## TASK PROMPT
Copy, from the entries below, each line in which the string "only" appears.

┄┄┄┄┄┄┄┄┄┄

-- ==== Sys2Proof/Laws/Frames.lean ====
section
/-! SUPPORT. Received frames: what their CRC makes of them (11 R273, R276). -/

namespace Sys2Proof.Machine

/-- A byte enters the CRC register before the others. -/
theorem crcFrom_cons (c : Nat) (b : Byte) (bs : List Byte) : crcFrom c (b :: bs) = crcFrom (crcByte c b) bs := by
  rw [crcFrom]
  split <;> simp_all

/-- Leading zero bytes leave the CRC as it is. -/
theorem crc16_zeros (n : Nat) (bs : List Byte) : crc16 (List.replicate n 0 ++ bs) = crc16 bs := by
  induction n with
  | zero => rfl
  | succ n ih =>
    rw [List.replicate_succ, List.cons_append, crc16, crcFrom_cons, show crcByte 0 0 = 0 by decide]
    exact ih

/-- Leading IDLE slots leave the CRC of a frame as it is. -/
theorem frameCrc_idle (n : Nat) (slots : List (List Byte)) (low : Nat) :
    frameCrc (List.replicate n (List.replicate 32 0) ++ slots) low = frameCrc slots low := by
  induction n with
  | zero => rfl
  | succ n ih =>
    rw [← ih]
    simp only [frameCrc, List.replicate_succ, List.cons_append, List.flatten_cons, List.append_assoc]
    exact crc16_zeros 32 _

/-- A frame beyond correction, or whose CRC fails, is a bad frame. -/
theorem frameReceive_bad {p : Nat} {f : Frame} {s : State} (up : s.portUp p = true)
    (bad : (codewordBad (s.bitAt (.port p) 0x008 3) f.symErrs0 || codewordBad (s.bitAt (.port p) 0x008 3) f.symErrs1
      || !frameCrcOk f.body) = true) : frameReceive p f s = badFrame p f.body s := by
  simp only [frameReceive, up, Bool.not_true, Bool.false_eq_true, if_false, bad, if_true]

/-- A frame that is corrected and whose CRC holds is taken, or with retry passed over where it is out of sequence. -/
theorem frameReceive_good {p : Nat} {f : Frame} {s : State} (up : s.portUp p = true)
    (good : (codewordBad (s.bitAt (.port p) 0x008 3) f.symErrs0 || codewordBad (s.bitAt (.port p) 0x008 3) f.symErrs1
      || !frameCrcOk f.body) = false) :
    frameReceive p f s =
      (let t := s.addWrap (.port p) 0x050 0 64 ((if f.symErrs0 = 0 then 0 else 1) + (if f.symErrs1 = 0 then 0 else 1))
       if (t.portRetry p && frameSeq f.body != (s.port p).rxFrames % 4096) = true then t.setPort p { s.port p with badRun := 0 }
       else takeFrame p f.body t) := by
  simp only [frameReceive, up, Bool.not_true, Bool.false_eq_true, if_false, good]

end Sys2Proof.Machine
end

┄┄┄┄┄┄┄┄┄┄

## OUTPUT OF THE TASK
    simp only [frameCrc, List.replicate_succ, List.cons_append, List.flatten_cons, List.append_assoc]
  simp only [frameReceive, up, Bool.not_true, Bool.false_eq_true, if_false, bad, if_true]
  simp only [frameReceive, up, Bool.not_true, Bool.false_eq_true, if_false, good]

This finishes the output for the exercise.